De manière plus générale, notamment dans le domaine des transports, l’Afrique a besoin d’une politique nouvelle articulée autour de deux axes complémentaires. D’une part, une diversification de l’offre énergétique, par l’encouragement aux carburants alternatifs — biocarburants, hydrogène, GPL carburant, énergies renouvelables —, domaine dans lequel l’Afrique dispose d’importants avantages comparatifs. D’autre part, une maîtrise de la demande, dans le cadre d’une politique de développement durable, par l’internalisation dans les prix de l’ensemble des coûts induits et par la promotion de l’efficacité énergétique pour réduire le gaspillage — notamment dans le secteur du bâtiment et des travaux publics, où de nouveaux matériaux permettent des économies d’énergie supérieures à 30 % — le tout appuyé sur des mécanismes de régulation macroéconomique et macrosociale adaptés.

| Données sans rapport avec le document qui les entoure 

-- ==== Sys2Proof/Laws/Requests.lean ====
section
/-!
SUPPORT. What the wrappers of the commands come to: a request that is taken at once, an event that is due, and what
settling an event does.
-/
namespace Sys2Proof.Machine

/-! ### Settling -/

/-- A settled state is left as it is. -/
theorem settle_of_settled {s : State} (h : s.settled) : settle s = s := by
  have hd : drainCheck s = s := by
    unfold drainCheck
    split
    · next hc =>
      simp only [Bool.and_eq_true, decide_eq_true_eq] at hc
      rw [h.1 hc.1] at hc
      simp at hc
    · rfl
  simp only [settle, hd]
  cases ha : s.anyMismatch
  · rfl
  · exact raise_of_flag (h.2 ha)

/-- Settling depends on the performance state, the queue and the keys; other changes keep a state settled. -/
theorem settled_congr {s t : State} (h : s.settled) (hp : t.perf.state = s.perf.state) (hc : t.sched = s.sched)
    (hk : t.keys = s.keys) (hf : s.flag .touch = true → t.flag .touch = true) : t.settled := by
  have hd : t.drained = s.drained := by unfold State.drained State.key; rw [hc, hk]
  have hm : t.anyMismatch = s.anyMismatch := by unfold State.anyMismatch State.key; rw [hk]
  exact ⟨fun e => by rw [hd]; exact h.1 (hp ▸ e), fun e => hf (h.2 (hm ▸ e))⟩

/-- Outside DRAINING only the mismatches matter. -/
theorem settled_of_state {s : State} (hp : s.perf.state ≠ .draining)
    (hm : s.anyMismatch = true → s.flag .touch = true) : s.settled :=
  ⟨fun e => absurd e hp, hm⟩

/-- The condition of R17: no ROLL record, no entry, no pending strike, every key RESTING or OFFLINE. -/
theorem drained_iff (s : State) : s.drained = true ↔ (∀ r ∈ s.sched.queue, r.tag.origin ≠ .roll) ∧ s.sched.deferral = [] ∧
    ∀ k, (s.key k).pending = none ∧ ((s.key k).phase = .resting ∨ (s.key k).phase = .offline) := by
  unfold State.drained
  simp only [Bool.and_eq_true, List.all_eq_true, List.isEmpty_iff, Bool.or_eq_true, decide_eq_true_eq,
    Option.isNone_iff_eq_none, bne_iff_ne, and_assoc, mem_allKeys, true_implies]

/-- A RESTING key whose observed state is not its snapshot (R163). -/
theorem anyMismatch_iff (s : State) :
    s.anyMismatch = true ↔ ∃ k, (s.key k).phase = .resting ∧ (s.key k).observed ≠ (s.key k).snapshot := by
  unfold State.anyMismatch
  rw [any_allKeys]
  simp [KeyRec.mismatch]

/-! ### Due frames -/

/-- A notice that is due after an event, in terms of the frames. -/
theorem dueNotice_eq (old : BitVec 16) (s : State) : dueNotice (rises old s) s = s.ended old := by
  unfold dueNotice State.ended noticeFor rises pushFrame State.nowDue
  by_cases h : s.mgmt.flags &&& ~~~old &&& s.mgmt.enables = 0#16 <;>
    by_cases g : OutFrame.notice ∈ s.mgmt.outbound <;> simp [h, g]

/-- A response, and the notice behind it, in terms of the frames. -/
theorem respond_eq (old : BitVec 16) (id : Byte) (r : Result) (data : List Byte) (s : State) :
    respond id r data (rises old s) s = s.replied old id r data := by
  unfold respond dueNotice State.replied noticeFor rises pushFrame State.nowDue
  by_cases h : s.mgmt.flags &&& ~~~old &&& s.mgmt.enables = 0#16 <;>
    by_cases g : OutFrame.notice ∈ s.mgmt.outbound <;> simp [h, g]

/-- No flag rises where the flags stand as they were found. -/
theorem noticeFor_same {old : BitVec 16} {s : State} (h : s.mgmt.flags = old) : noticeFor old s = [] := by
  subst h
  have : s.mgmt.flags &&& ~~~s.mgmt.flags = 0 := by
    ext i; simp
  simp [noticeFor, this]

/-- With the flags as they were found, the answer is the response alone. -/
theorem replied_same {old : BitVec 16} {s : State} (h : s.mgmt.flags = old) (id : Byte) (r : Result)
    (data : List Byte) : s.replied old id r data = s.nowDue [.response id r data] := by
  simp [State.replied, noticeFor_same h]

/-- With the flags as they were found, an event's end makes nothing due. -/
theorem ended_same {old : BitVec 16} {s : State} (h : s.mgmt.flags = old) : s.ended old = s := by
  simp [State.ended, noticeFor_same h, State.nowDue]

/-! ### The wrappers -/

/-- A ready state does not hold frames back. -/
theorem inboundWaits_of_ready {s : State} (h : s.ready) : s.inboundWaits = false := by
  simp [State.inboundWaits, h.2.1, h.2.2]

/-- A request that is ready is taken at once. -/
theorem admitRequest_ready {s : State} (h : s.ready) (c : Instr) (take : State → State) :
    admitRequest c take s = take s := by
  have : ¬ 4 ≤ s.responsesDue := Nat.not_le.mpr h.1
  simp [admitRequest, intakeFrame, this, inboundWaits_of_ready h]

/-- A request that is taken: its effect, settled, and its answer. -/
theorem request_ready {s : State} (h : s.ready) (c : Instr) (id : Byte) (effect : State → State × Result) :
    request c id effect s = .next ((settle (effect s).1).replied s.mgmt.flags id (effect s).2) := by
  simp only [request, admitRequest_ready h, answer, respond_eq]

/-- A request whose effect leaves a settled state. -/
theorem request_settled {s : State} (h : s.ready) (c : Instr) (id : Byte) (effect : State → State × Result)
    (hs : (effect s).1.settled) :
    request c id effect s = .next ((effect s).1.replied s.mgmt.flags id (effect s).2) := by
  rw [request_ready h, settle_of_settled hs]

/-- A READ that is taken and finds its data. -/
theorem readRequest_some {s : State} (h : s.ready) (c : Instr) (id : Byte) (effect : State → State)
    (data : State → Option (List Byte)) {bytes : List Byte} (hd : data (settle (effect s)) = some bytes) :
    readRequest c id effect data s = .next ((settle (effect s)).replied s.mgmt.flags id .ok bytes) := by
  simp only [readRequest, admitRequest_ready h, answerRead, hd, respond_eq]

/-- A READ that is INVALID. -/
theorem readRequest_none {s : State} (h : s.ready) (c : Instr) (id : Byte) (effect : State → State)
    (data : State → Option (List Byte)) (hd : data (settle (effect s)) = none) :
    readRequest c id effect data s = .next ((settle s).replied s.mgmt.flags id .invalid) := by
  simp only [readRequest, admitRequest_ready h, answerRead, hd, respond_eq]

/-- A part's own event that is due. -/
theorem timedEvent_due (act : State → State) (s : State) :
    timedEvent true act s = .next ((settle (act s)).ended s.mgmt.flags) := by
  simp only [timedEvent, if_true, finishEvent, dueNotice_eq]

/-- The end of an event that leaves a settled state. -/
theorem finishEvent_settled {s0 s : State} (h : s.settled) : finishEvent s0 s = s.ended s0.mgmt.flags := by
  simp only [finishEvent, settle_of_settled h, dueNotice_eq]

/-- Every request of the Roll Link passes through the backlog check and the wait. -/
theorem exec_request (c : Instr) (h : isRequest c = true) :
    ∃ take : State → State, ∀ s, exec c s = .next (admitRequest c take s) := by
  cases c
  case clear id f => cases f <;> exact ⟨_, fun _ => rfl⟩
  case notices id f => cases f <;> exact ⟨_, fun _ => rfl⟩
  all_goals first
    | exact ⟨_, fun _ => rfl⟩
    | exact Bool.noConfusion h

/-- A failed frame in a settled state. -/
theorem failFrame_settled {s : State} (c : Counter) (h : s.settled) :
    failFrame c s = (raise .linkError (count c s)).ended s.mgmt.flags := by
  refine finishEvent_settled (settled_congr h rfl rfl rfl fun e => ?_)
  rw [flag_raise]
  exact Bool.or_eq_true_iff.mpr (Or.inl e)

end Sys2Proof.Machine
end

En conclusion, les corridors de transport et les interconnexions énergétiques transfrontalières peuvent considérablement stimuler le commerce intra-africain. Le développement des infrastructures constitue un vecteur essentiel de prospérité, en permettant aux entreprises — seules créatrices de richesses durables — de contribuer au développement des nations. Pour être efficace, ce développement, auquel les États africains consacrent souvent une part importante de leur budget, doit s’appuyer sur une coordination interministérielle solide et sur des actions complémentaires dans d’autres domaines : politique budgétaire, politique énergétique et politique d’aménagement du territoire. C’est dans cette perspective que le gouvernement algérien entend déployer un programme ambitieux en matière d’infrastructures et de transport, au carrefour de ses échanges avec l’Afrique et comme levier de soutien à sa croissance.